I have RH-A30. Will do a review some day, but for now I will just say they are good. I compared them in shop to ATH-M50, and I preferred them. It's because RH-A30 sound IMHO cleaner than ATH-M50. In shop I used Beethoven 3rd symphony, and Airport tune from J. O'Callaghan Subculture album.
First I tried ATH-M50 and played the symphony. I was really impressed with the sound ATH-M50 produce that I couldn't wait to see how RH-A30 will do, and so I tried them next. After just first few seconds I already noticed RH-A30 sound cleaner, more transparent. The high treble range on ATH-M50 to me sounded quite uncontrolled and imprecise, while on RH-A30 they sound extremely accurate.

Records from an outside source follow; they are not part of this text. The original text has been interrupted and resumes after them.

-- ==== Sys2Proof/Laws/ExecLater.lean ====
section
/-! SUPPORT. The meaning of every command answers a next state, and a later one (Safety.Later). -/

namespace Sys2Proof.Machine

theorem execNop_later {s0 s : State} {x : EngRef} (hs : Later s0 s) :
    ∃ t, execNop x s = .next t ∧ Later s0 t := by
  refine ⟨_, rfl, ?_⟩
  try dsimp only
  repeat' first
    | with_reducible assumption
    | with_reducible refine State.issue_later ?_ fun _ _ _ => ?_
    | with_reducible apply State.retire_later
    | split
    | dsimp only

theorem execEndSeq_later {s0 s : State} {x : EngRef} (hs : Later s0 s) :
    ∃ t, execEndSeq x s = .next t ∧ Later s0 t := by
  refine ⟨_, rfl, ?_⟩
  try dsimp only
  repeat' first
    | with_reducible assumption
    | with_reducible refine State.issue_later ?_ fun _ _ _ => ?_
    | with_reducible apply State.retire_later
    | split
    | dsimp only

theorem execSetlc_later {s0 s : State} {x : EngRef} {lc : Nat} {fromShape : Bool} {i imm : Nat} (hs : Later s0 s) :
    ∃ t, execSetlc x lc fromShape i imm s = .next t ∧ Later s0 t := by
  refine ⟨_, rfl, ?_⟩
  try dsimp only
  repeat' first
    | with_reducible assumption
    | with_reducible refine State.issue_later ?_ fun _ _ _ => ?_
    | with_reducible apply State.setReg_later
    | with_reducible apply State.retire_later
    | split
    | dsimp only

theorem execList_later {s0 s : State} {x : EngRef} {starter dir : Nat} (hs : Later s0 s) :
    ∃ t, execList x starter dir s = .next t ∧ Later s0 t := by
  refine ⟨_, rfl, ?_⟩
  try dsimp only
  repeat' first
    | with_reducible assumption
    | with_reducible refine State.issue_later ?_ fun _ _ _ => ?_
    | with_reducible apply State.retire_later
    | with_reducible apply State.failTask_later
    | with_reducible apply State.endItems_later
    | with_reducible apply State.store_later
    | with_reducible apply State.writeListctl_later
    | split
    | dsimp only

theorem execRelease_later {s0 s : State} {x : EngRef} (hs : Later s0 s) :
    ∃ t, execRelease x s = .next t ∧ Later s0 t := by
  refine ⟨_, rfl, ?_⟩
  try dsimp only
  repeat' first
    | with_reducible assumption
    | with_reducible refine State.issue_later ?_ fun _ _ _ => ?_
    | with_reducible apply State.release_later
    | with_reducible apply State.updTask_later
    | with_reducible apply State.retire_later
    | split
    | dsimp only

theorem execChsend_later {s0 s : State} {x : EngRef} {channel : Nat} {endMark : Bool} {core data : Nat} (hs : Later s0 s) :
    ∃ t, execChsend x channel endMark core data s = .next t ∧ Later s0 t := by
  refine ⟨_, rfl, ?_⟩
  try dsimp only
  repeat' first
    | with_reducible assumption
    | with_reducible refine State.issue_later ?_ fun _ _ _ => ?_
    | with_reducible apply State.decodeFault_later
    | with_reducible apply State.failTask_later
    | with_reducible apply State.startSync_later
    | split
    | dsimp only

theorem execChrecv_later {s0 s : State} {x : EngRef} {channel lc : Nat} {tagen : Bool} {tlc : Nat} (hs : Later s0 s) :
    ∃ t, execChrecv x channel lc tagen tlc s = .next t ∧ Later s0 t := by
  refine ⟨_, rfl, ?_⟩
  try dsimp only
  repeat' first
    | with_reducible assumption
    | with_reducible refine State.issue_later ?_ fun _ _ _ => ?_
    | with_reducible apply State.popWord_later
    | with_reducible apply State.deliver_later
    | with_reducible apply State.admitHeld_later
    | with_reducible apply State.pump_later
    | with_reducible apply State.stall_later
    | with_reducible refine Later.of_snd (by assumption) ?_
    | with_reducible refine Later.of_fst (by assumption) ?_
    | split
    | dsimp only

theorem execParam_later {s0 s : State} {x : EngRef} {p value : Nat} (hs : Later s0 s) :
    ∃ t, execParam x p value s = .next t ∧ Later s0 t := by
  refine ⟨_, rfl, ?_⟩
  try dsimp only
  repeat' first
    | with_reducible assumption
    | with_reducible refine State.issue_later ?_ fun _ _ _ => ?_
    | with_reducible apply State.retire_later
    | split
    | dsimp only

theorem execMove_later {s0 s : State} {x : EngRef} {ops : MoveOps} (hs : Later s0 s) :
    ∃ t, execMove x ops s = .next t ∧ Later s0 t := by
  refine ⟨_, rfl, ?_⟩
  try dsimp only
  repeat' first
    | with_reducible assumption
    | with_reducible refine State.issue_later ?_ fun _ _ _ => ?_
    | with_reducible apply State.moveInstr_later
    | split
    | dsimp only

theorem execMoveComplete_later {s0 s : State} {x : EngRef} (hs : Later s0 s) :
    ∃ t, execMoveComplete x s = .next t ∧ Later s0 t := by
  refine ⟨_, rfl, ?_⟩
  try dsimp only
  repeat' first
    | with_reducible assumption
    | with_reducible apply State.completeMove_later
    | with_reducible apply State.admitHeld_later
    | split
    | dsimp only

theorem execMmaDense_later {s0 s : State} {x : EngRef} {ops : MmaOps} (hs : Later s0 s) :
    ∃ t, execMmaDense x ops s = .next t ∧ Later s0 t := by
  refine ⟨_, rfl, ?_⟩
  try dsimp only
  repeat' first
    | with_reducible assumption
    | with_reducible refine State.issue_later ?_ fun _ _ _ => ?_
    | with_reducible apply State.arrayInstr_later
    | split
    | dsimp only

theorem execMmaSliding_later {s0 s : State} {x : EngRef} {ops : MmaOps} (hs : Later s0 s) :
    ∃ t, execMmaSliding x ops s = .next t ∧ Later s0 t := by
  refine ⟨_, rfl, ?_⟩
  try dsimp only
  repeat' first
    | with_reducible assumption
    | with_reducible refine State.issue_later ?_ fun _ _ _ => ?_
    | with_reducible apply State.arrayInstr_later
    | split
    | dsimp only

theorem execMmaTransposed_later {s0 s : State} {x : EngRef} {ops : MmaOps} (hs : Later s0 s) :
    ∃ t, execMmaTransposed x ops s = .next t ∧ Later s0 t := by
  refine ⟨_, rfl, ?_⟩
  try dsimp only
  repeat' first
    | with_reducible assumption
    | with_reducible refine State.issue_later ?_ fun _ _ _ => ?_
    | with_reducible apply State.arrayInstr_later
    | split
    | dsimp only

theorem execMmaPlane_later {s0 s : State} {x : EngRef} {ops : MmaOps} (hs : Later s0 s) :
    ∃ t, execMmaPlane x ops s = .next t ∧ Later s0 t := by
  refine ⟨_, rfl, ?_⟩
  try dsimp only
  repeat' first
    | with_reducible assumption
    | with_reducible refine State.issue_later ?_ fun _ _ _ => ?_
    | with_reducible apply State.arrayInstr_later
    | split
    | dsimp only

theorem execSpmm_later {s0 s : State} {x : EngRef} {ops : MmaOps} (hs : Later s0 s) :
    ∃ t, execSpmm x ops s = .next t ∧ Later s0 t := by
  refine ⟨_, rfl, ?_⟩
  try dsimp only
  repeat' first
    | with_reducible assumption
    | with_reducible refine State.issue_later ?_ fun _ _ _ => ?_
    | with_reducible apply State.arrayInstr_later
    | split
    | dsimp only

theorem execLookout_later {s0 s : State} {x : EngRef} {ops : LookoutOps} (hs : Later s0 s) :
    ∃ t, execLookout x ops s = .next t ∧ Later s0 t := by
  refine ⟨_, rfl, ?_⟩
  try dsimp only
  repeat' first
    | with_reducible assumption
    | with_reducible refine State.issue_later ?_ fun _ _ _ => ?_
    | with_reducible apply State.arrayInstr_later
    | split
    | dsimp only

theorem execEbbSetimm_later {s0 s : State} {x : EngRef} {chainSlot imm0 imm1 : Nat} (hs : Later s0 s) :
    ∃ t, execEbbSetimm x chainSlot imm0 imm1 s = .next t ∧ Later s0 t := by
  refine ⟨_, rfl, ?_⟩
  try dsimp only
  repeat' first
    | with_reducible assumption
    | with_reducible refine State.issue_later ?_ fun _ _ _ => ?_
    | with_reducible apply State.setReg_later
    | with_reducible apply State.retire_later
    | split
    | dsimp only

theorem execEbbSetvec_later {s0 s : State} {x : EngRef} {chainSlot handle : Nat} (hs : Later s0 s) :
    ∃ t, execEbbSetvec x chainSlot handle s = .next t ∧ Later s0 t := by
  refine ⟨_, rfl, ?_⟩
  try dsimp only
  repeat' first
    | with_reducible assumption
    | with_reducible refine State.issue_later ?_ fun _ _ _ => ?_
    | with_reducible apply State.setRf_later
    | with_reducible apply State.retire_later
    | split
    | dsimp only

theorem execIsect_later {s0 s : State} {x : EngRef} {ops : IsectOps} (hs : Later s0 s) :
    ∃ t, execIsect x ops s = .next t ∧ Later s0 t := by
  refine ⟨_, rfl, ?_⟩
  try dsimp only
  repeat' first
    | with_reducible assumption
    | with_reducible refine State.issue_later ?_ fun _ _ _ => ?_
    | with_reducible apply State.isectInstr_later
    | split
    | dsimp only

theorem execMerge_later {s0 s : State} {x : EngRef} {table : Nat} (hs : Later s0 s) :
    ∃ t, execMerge x table s = .next t ∧ Later s0 t := by
  refine ⟨_, rfl, ?_⟩
  try dsimp only
  repeat' first
    | with_reducible assumption
    | with_reducible refine State.issue_later ?_ fun _ _ _ => ?_
    | with_reducible apply State.mergeInstr_later
    | split
    | dsimp only

theorem execPack_later {s0 s : State} {x : EngRef} {ops : PackOps} (hs : Later s0 s) :
    ∃ t, execPack x ops s = .next t ∧ Later s0 t := by
  refine ⟨_, rfl, ?_⟩
  try dsimp only
  repeat' first
    | with_reducible assumption
    | with_reducible refine State.issue_later ?_ fun _ _ _ => ?_
    | with_reducible apply State.packInstr_later
    | split
    | dsimp only

theorem execSignalAdd_later {s0 s : State} {x : EngRef} {core number amount : Nat} (hs : Later s0 s) :
    ∃ t, execSignalAdd x core number amount s = .next t ∧ Later s0 t := by
  refine ⟨_, rfl, ?_⟩
  try dsimp only
  repeat' first
    | with_reducible assumption
    | with_reducible refine State.issue_later ?_ fun _ _ _ => ?_
    | with_reducible apply State.signalInstr_later
    | split
    | dsimp only

theorem execSignalPost_later {s0 s : State} {x : EngRef} {core number amount : Nat} (hs : Later s0 s) :
    ∃ t, execSignalPost x core number amount s = .next t ∧ Later s0 t := by
  refine ⟨_, rfl, ?_⟩
  try dsimp only
  repeat' first
    | with_reducible assumption
    | with_reducible refine State.issue_later ?_ fun _ _ _ => ?_
    | with_reducible apply State.signalInstr_later
    | split
    | dsimp only

theorem execWaitGe_later {s0 s : State} {x : EngRef} {number value : Nat} (hs : Later s0 s) :
    ∃ t, execWaitGe x number value s = .next t ∧ Later s0 t := by
  refine ⟨_, rfl, ?_⟩
  try dsimp only
  repeat' first
    | with_reducible assumption
    | with_reducible refine State.issue_later ?_ fun _ _ _ => ?_
    | with_reducible apply State.failTask_later
    | with_reducible apply State.stall_later
    | with_reducible apply State.serveGe_later
    | split
    | dsimp only

theorem execWaitTake_later {s0 s : State} {x : EngRef} {number value : Nat} (hs : Later s0 s) :
    ∃ t, execWaitTake x number value s = .next t ∧ Later s0 t := by
  refine ⟨_, rfl, ?_⟩
  try dsimp only
  repeat' first
    | with_reducible assumption
    | with_reducible refine State.issue_later ?_ fun _ _ _ => ?_
    | with_reducible apply State.failTask_later
    | with_reducible apply State.stall_later
    | with_reducible apply State.serveTake_later
    | split
    | dsimp only
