-- ==== Sys2Proof/Laws/Sent.lean ====
section
/-! SUPPORT. What sending a frame, taking one, and entering an error leave alone, field by field. -/

namespace Sys2Proof.Machine.State

/-- A fold keeps what each of its steps keeps. -/
theorem foldl_keeps {α β : Type} (g : State → β) (f : State → α → State) (h : ∀ s a, g (f s a) = g s) (l : List α) (s : State) : g (l.foldl f s) = g s := by
  induction l generalizing s with
  | nil => rfl
  | cons a l ih => rw [List.foldl_cons, ih, h]

/-! ## launch, send and sendWaiting -/

theorem launch_keeps {β : Type} (g : State → β) (h1 : ∀ s v, g (s.setFrames v) = g s) (h2 : ∀ s a b v, g (s.setHop a b v) = g s) (s : State) (f : Frame) :
    g (s.launch f) = g s := by
  unfold launch; rw [foldl_keeps g _ (fun _ _ => h2 _ _ _ _)]; exact h1 _ _

theorem send_keeps {β : Type} (g : State → β) (h1 : ∀ s f, g (s.launch f) = g s) (h2 : ∀ s v, g (s.setBacklog v) = g s) (s : State) (f : Frame) :
    g (s.send f) = g s := by
  unfold send; split
  · exact h1 _ _
  · exact h2 _ _

theorem sendWaiting_keeps {β : Type} (g : State → β) (h1 : ∀ s f, g (s.send f) = g s) (h2 : ∀ s v, g (s.setBacklog v) = g s) (s : State) :
    g s.sendWaiting = g s := by
  unfold sendWaiting; rw [foldl_keeps g _ h1]; exact h2 _ _


@[simp] theorem launch_regs (s : State) (f : Frame) : (s.launch f).regs = s.regs := launch_keeps (·.regs) setFrames_regs setHop_regs s f
@[simp] theorem send_regs (s : State) (f : Frame) : (s.send f).regs = s.regs := send_keeps (·.regs) launch_regs setBacklog_regs s f
@[simp] theorem sendWaiting_regs (s : State) : s.sendWaiting.regs = s.regs := sendWaiting_keeps (·.regs) send_regs setBacklog_regs s
@[simp] theorem launch_mem (s : State) (f : Frame) : (s.launch f).mem = s.mem := launch_keeps (·.mem) setFrames_mem setHop_mem s f
@[simp] theorem send_mem (s : State) (f : Frame) : (s.send f).mem = s.mem := send_keeps (·.mem) launch_mem setBacklog_mem s f
@[simp] theorem sendWaiting_mem (s : State) : s.sendWaiting.mem = s.mem := sendWaiting_keeps (·.mem) send_mem setBacklog_mem s
@[simp] theorem launch_poison (s : State) (f : Frame) : (s.launch f).poison = s.poison := launch_keeps (·.poison) setFrames_poison setHop_poison s f
@[simp] theorem send_poison (s : State) (f : Frame) : (s.send f).poison = s.poison := send_keeps (·.poison) launch_poison setBacklog_poison s f
@[simp] theorem sendWaiting_poison (s : State) : s.sendWaiting.poison = s.poison := sendWaiting_keeps (·.poison) send_poison setBacklog_poison s
@[simp] theorem launch_struck (s : State) (f : Frame) : (s.launch f).struck = s.struck := launch_keeps (·.struck) setFrames_struck setHop_struck s f
@[simp] theorem send_struck (s : State) (f : Frame) : (s.send f).struck = s.struck := send_keeps (·.struck) launch_struck setBacklog_struck s f
@[simp] theorem sendWaiting_struck (s : State) : s.sendWaiting.struck = s.struck := sendWaiting_keeps (·.struck) send_struck setBacklog_struck s
@[simp] theorem launch_seals (s : State) (f : Frame) : (s.launch f).seals = s.seals := launch_keeps (·.seals) setFrames_seals setHop_seals s f
@[simp] theorem send_seals (s : State) (f : Frame) : (s.send f).seals = s.seals := send_keeps (·.seals) launch_seals setBacklog_seals s f
@[simp] theorem sendWaiting_seals (s : State) : s.sendWaiting.seals = s.seals := sendWaiting_keeps (·.seals) send_seals setBacklog_seals s
@[simp] theorem launch_tasks (s : State) (f : Frame) : (s.launch f).tasks = s.tasks := launch_keeps (·.tasks) setFrames_tasks setHop_tasks s f
@[simp] theorem send_tasks (s : State) (f : Frame) : (s.send f).tasks = s.tasks := send_keeps (·.tasks) launch_tasks setBacklog_tasks s f
@[simp] theorem sendWaiting_tasks (s : State) : s.sendWaiting.tasks = s.tasks := sendWaiting_keeps (·.tasks) send_tasks setBacklog_tasks s
@[simp] theorem launch_engs (s : State) (f : Frame) : (s.launch f).engs = s.engs := launch_keeps (·.engs) setFrames_engs setHop_engs s f
@[simp] theorem send_engs (s : State) (f : Frame) : (s.send f).engs = s.engs := send_keeps (·.engs) launch_engs setBacklog_engs s f
@[simp] theorem sendWaiting_engs (s : State) : s.sendWaiting.engs = s.engs := sendWaiting_keeps (·.engs) send_engs setBacklog_engs s
@[simp] theorem launch_rings (s : State) (f : Frame) : (s.launch f).rings = s.rings := launch_keeps (·.rings) setFrames_rings setHop_rings s f
@[simp] theorem send_rings (s : State) (f : Frame) : (s.send f).rings = s.rings := send_keeps (·.rings) launch_rings setBacklog_rings s f
@[simp] theorem sendWaiting_rings (s : State) : s.sendWaiting.rings = s.rings := sendWaiting_keeps (·.rings) send_rings setBacklog_rings s
@[simp] theorem launch_chans (s : State) (f : Frame) : (s.launch f).chans = s.chans := launch_keeps (·.chans) setFrames_chans setHop_chans s f
@[simp] theorem send_chans (s : State) (f : Frame) : (s.send f).chans = s.chans := send_keeps (·.chans) launch_chans setBacklog_chans s f
@[simp] theorem sendWaiting_chans (s : State) : s.sendWaiting.chans = s.chans := sendWaiting_keeps (·.chans) send_chans setBacklog_chans s
@[simp] theorem launch_arrays (s : State) (f : Frame) : (s.launch f).arrays = s.arrays := launch_keeps (·.arrays) setFrames_arrays setHop_arrays s f
@[simp] theorem send_arrays (s : State) (f : Frame) : (s.send f).arrays = s.arrays := send_keeps (·.arrays) launch_arrays setBacklog_arrays s f
@[simp] theorem sendWaiting_arrays (s : State) : s.sendWaiting.arrays = s.arrays := sendWaiting_keeps (·.arrays) send_arrays setBacklog_arrays s
@[simp] theorem launch_landed (s : State) (f : Frame) : (s.launch f).landed = s.landed := launch_keeps (·.landed) setFrames_landed setHop_landed s f
@[simp] theorem send_landed (s : State) (f : Frame) : (s.send f).landed = s.landed := send_keeps (·.landed) launch_landed setBacklog_landed s f
@[simp] theorem sendWaiting_landed (s : State) : s.sendWaiting.landed = s.landed := sendWaiting_keeps (·.landed) send_landed setBacklog_landed s
@[simp] theorem launch_rotation (s : State) (f : Frame) : (s.launch f).rotation = s.rotation := launch_keeps (·.rotation) setFrames_rotation setHop_rotation s f
@[simp] theorem send_rotation (s : State) (f : Frame) : (s.send f).rotation = s.rotation := send_keeps (·.rotation) launch_rotation setBacklog_rotation s f
@[simp] theorem sendWaiting_rotation (s : State) : s.sendWaiting.rotation = s.rotation := sendWaiting_keeps (·.rotation) send_rotation setBacklog_rotation s
@[simp] theorem launch_turns (s : State) (f : Frame) : (s.launch f).turns = s.turns := launch_keeps (·.turns) setFrames_turns setHop_turns s f
@[simp] theorem send_turns (s : State) (f : Frame) : (s.send f).turns = s.turns := send_keeps (·.turns) launch_turns setBacklog_turns s f
@[simp] theorem sendWaiting_turns (s : State) : s.sendWaiting.turns = s.turns := sendWaiting_keeps (·.turns) send_turns setBacklog_turns s
@[simp] theorem launch_pools (s : State) (f : Frame) : (s.launch f).pools = s.pools := launch_keeps (·.pools) setFrames_pools setHop_pools s f
@[simp] theorem send_pools (s : State) (f : Frame) : (s.send f).pools = s.pools := send_keeps (·.pools) launch_pools setBacklog_pools s f
@[simp] theorem sendWaiting_pools (s : State) : s.sendWaiting.pools = s.pools := sendWaiting_keeps (·.pools) send_pools setBacklog_pools s
@[simp] theorem launch_backlog (s : State) (f : Frame) : (s.launch f).backlog = s.backlog := launch_keeps (·.backlog) setFrames_backlog setHop_backlog s f
@[simp] theorem launch_disps (s : State) (f : Frame) : (s.launch f).disps = s.disps := launch_keeps (·.disps) setFrames_disps setHop_disps s f
@[simp] theorem send_disps (s : State) (f : Frame) : (s.send f).disps = s.disps := send_keeps (·.disps) launch_disps setBacklog_disps s f
@[simp] theorem sendWaiting_disps (s : State) : s.sendWaiting.disps = s.disps := sendWaiting_keeps (·.disps) send_disps setBacklog_disps s
@[simp] theorem launch_links (s : State) (f : Frame) : (s.launch f).links = s.links := launch_keeps (·.links) setFrames_links setHop_links s f
@[simp] theorem send_links (s : State) (f : Frame) : (s.send f).links = s.links := send_keeps (·.links) launch_links setBacklog_links s f
@[simp] theorem sendWaiting_links (s : State) : s.sendWaiting.links = s.links := sendWaiting_keeps (·.links) send_links setBacklog_links s
@[simp] theorem launch_cxls (s : State) (f : Frame) : (s.launch f).cxls = s.cxls := launch_keeps (·.cxls) setFrames_cxls setHop_cxls s f
@[simp] theorem send_cxls (s : State) (f : Frame) : (s.send f).cxls = s.cxls := send_keeps (·.cxls) launch_cxls setBacklog_cxls s f
@[simp] theorem sendWaiting_cxls (s : State) : s.sendWaiting.cxls = s.cxls := sendWaiting_keeps (·.cxls) send_cxls setBacklog_cxls s
@[simp] theorem launch_ports (s : State) (f : Frame) : (s.launch f).ports = s.ports := launch_keeps (·.ports) setFrames_ports setHop_ports s f
@[simp] theorem send_ports (s : State) (f : Frame) : (s.send f).ports = s.ports := send_keeps (·.ports) launch_ports setBacklog_ports s f
@[simp] theorem sendWaiting_ports (s : State) : s.sendWaiting.ports = s.ports := sendWaiting_keeps (·.ports) send_ports setBacklog_ports s
@[simp] theorem launch_pkg (s : State) (f : Frame) : (s.launch f).pkg = s.pkg := launch_keeps (·.pkg) setFrames_pkg setHop_pkg s f
@[simp] theorem send_pkg (s : State) (f : Frame) : (s.send f).pkg = s.pkg := send_keeps (·.pkg) launch_pkg setBacklog_pkg s f
@[simp] theorem sendWaiting_pkg (s : State) : s.sendWaiting.pkg = s.pkg := sendWaiting_keeps (·.pkg) send_pkg setBacklog_pkg s
@[simp] theorem launch_lh (s : State) (f : Frame) : (s.launch f).lh = s.lh := launch_keeps (·.lh) setFrames_lh setHop_lh s f
@[simp] theorem send_lh (s : State) (f : Frame) : (s.send f).lh = s.lh := send_keeps (·.lh) launch_lh setBacklog_lh s f
@[simp] theorem sendWaiting_lh (s : State) : s.sendWaiting.lh = s.lh := sendWaiting_keeps (·.lh) send_lh setBacklog_lh s
@[simp] theorem launch_sessions (s : State) (f : Frame) : (s.launch f).sessions = s.sessions := launch_keeps (·.sessions) setFrames_sessions setHop_sessions s f
@[simp] theorem send_sessions (s : State) (f : Frame) : (s.send f).sessions = s.sessions := send_keeps (·.sessions) launch_sessions setBacklog_sessions s f
@[simp] theorem sendWaiting_sessions (s : State) : s.sendWaiting.sessions = s.sessions := sendWaiting_keeps (·.sessions) send_sessions setBacklog_sessions s
@[simp] theorem launch_phases (s : State) (f : Frame) : (s.launch f).phases = s.phases := launch_keeps (·.phases) setFrames_phases setHop_phases s f
@[simp] theorem send_phases (s : State) (f : Frame) : (s.send f).phases = s.phases := send_keeps (·.phases) launch_phases setBacklog_phases s f
@[simp] theorem sendWaiting_phases (s : State) : s.sendWaiting.phases = s.phases := sendWaiting_keeps (·.phases) send_phases setBacklog_phases s
@[simp] theorem launch_trust (s : State) (f : Frame) : (s.launch f).trust = s.trust := launch_keeps (·.trust) setFrames_trust setHop_trust s f
@[simp] theorem send_trust (s : State) (f : Frame) : (s.send f).trust = s.trust := send_keeps (·.trust) launch_trust setBacklog_trust s f
@[simp] theorem sendWaiting_trust (s : State) : s.sendWaiting.trust = s.trust := sendWaiting_keeps (·.trust) send_trust setBacklog_trust s
@[simp] theorem launch_nextTask (s : State) (f : Frame) : (s.launch f).nextTask = s.nextTask := launch_keeps (·.nextTask) setFrames_nextTask setHop_nextTask s f
@[simp] theorem send_nextTask (s : State) (f : Frame) : (s.send f).nextTask = s.nextTask := send_keeps (·.nextTask) launch_nextTask setBacklog_nextTask s f
@[simp] theorem sendWaiting_nextTask (s : State) : s.sendWaiting.nextTask = s.nextTask := sendWaiting_keeps (·.nextTask) send_nextTask setBacklog_nextTask s
@[simp] theorem launch_free (s : State) (f : Frame) : (s.launch f).free = s.free := launch_keeps (·.free) setFrames_free setHop_free s f
@[simp] theorem send_free (s : State) (f : Frame) : (s.send f).free = s.free := send_keeps (·.free) launch_free setBacklog_free s f
@[simp] theorem sendWaiting_free (s : State) : s.sendWaiting.free = s.free := sendWaiting_keeps (·.free) send_free setBacklog_free s
@[simp] theorem launch_out (s : State) (f : Frame) : (s.launch f).out = s.out := launch_keeps (·.out) setFrames_out setHop_out s f
@[simp] theorem send_out (s : State) (f : Frame) : (s.send f).out = s.out := send_keeps (·.out) launch_out setBacklog_out s f
@[simp] theorem sendWaiting_out (s : State) : s.sendWaiting.out = s.out := sendWaiting_keeps (·.out) send_out setBacklog_out s
@[simp] theorem launch_pending (s : State) (f : Frame) : (s.launch f).pending = s.pending := launch_keeps (·.pending) setFrames_pending setHop_pending s f
@[simp] theorem send_pending (s : State) (f : Frame) : (s.send f).pending = s.pending := send_keeps (·.pending) launch_pending setBacklog_pending s f
@[simp] theorem sendWaiting_pending (s : State) : s.sendWaiting.pending = s.pending := sendWaiting_keeps (·.pending) send_pending setBacklog_pending s
theorem launch_frames (s : State) (f : Frame) : (s.launch f).frames = s.frames ++ [f] := by
  unfold launch; dsimp only; rw [foldl_keeps (·.frames) _ (fun _ _ => setHop_frames _ _ _ _)]; simp
/-- A frame that is sent goes onto the fabric, or waits for room on a hop of its way. -/
theorem send_cases (s : State) (f : Frame) :
    (s.maySend f = true ∧ s.send f = s.launch f) ∨ (s.maySend f = false ∧ s.send f = s.setBacklog (s.backlog ++ [f])) := by
  unfold send
  cases h : s.maySend f
  · exact .inr ⟨rfl, rfl⟩
  · exact .inl ⟨rfl, rfl⟩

To put it in simple terms - I was in shock that cans for 200 euros can sound so good. Then I tried trance tune expecting some problems with low end, but I was surprised again - the low end was very present and well controlled. I just bought them and continued listening at home.
I find them very hard to use with pop music, because most of pop is badly mastered, and on these cans you will hear all that. Apparently both classical music and electronic music are usually well mastered and in that case it is a genuine pleasure to listen to. I use headphone out of my NAD744 toslinked and set to Tone Defeat off course. I tried also headphone out of PMA500, but the I didn't like the soundstage. One that I get from NAD is really extreme, something very unique.
On these headphones the difference is easy to spot. Just lunch some game with 3D sound and you'll see how easily you can point out where the source of sound was. Not only direction, but also distance, you just know exactly where the sounds are coming from. When listening to symphony orchestra you will easily know where each section was located relative to microphone used for recording.
RH-A30 are my current favorite headphone. Before I was considering getting HD600, but now I just know it's not going to happen, because these cans sound better.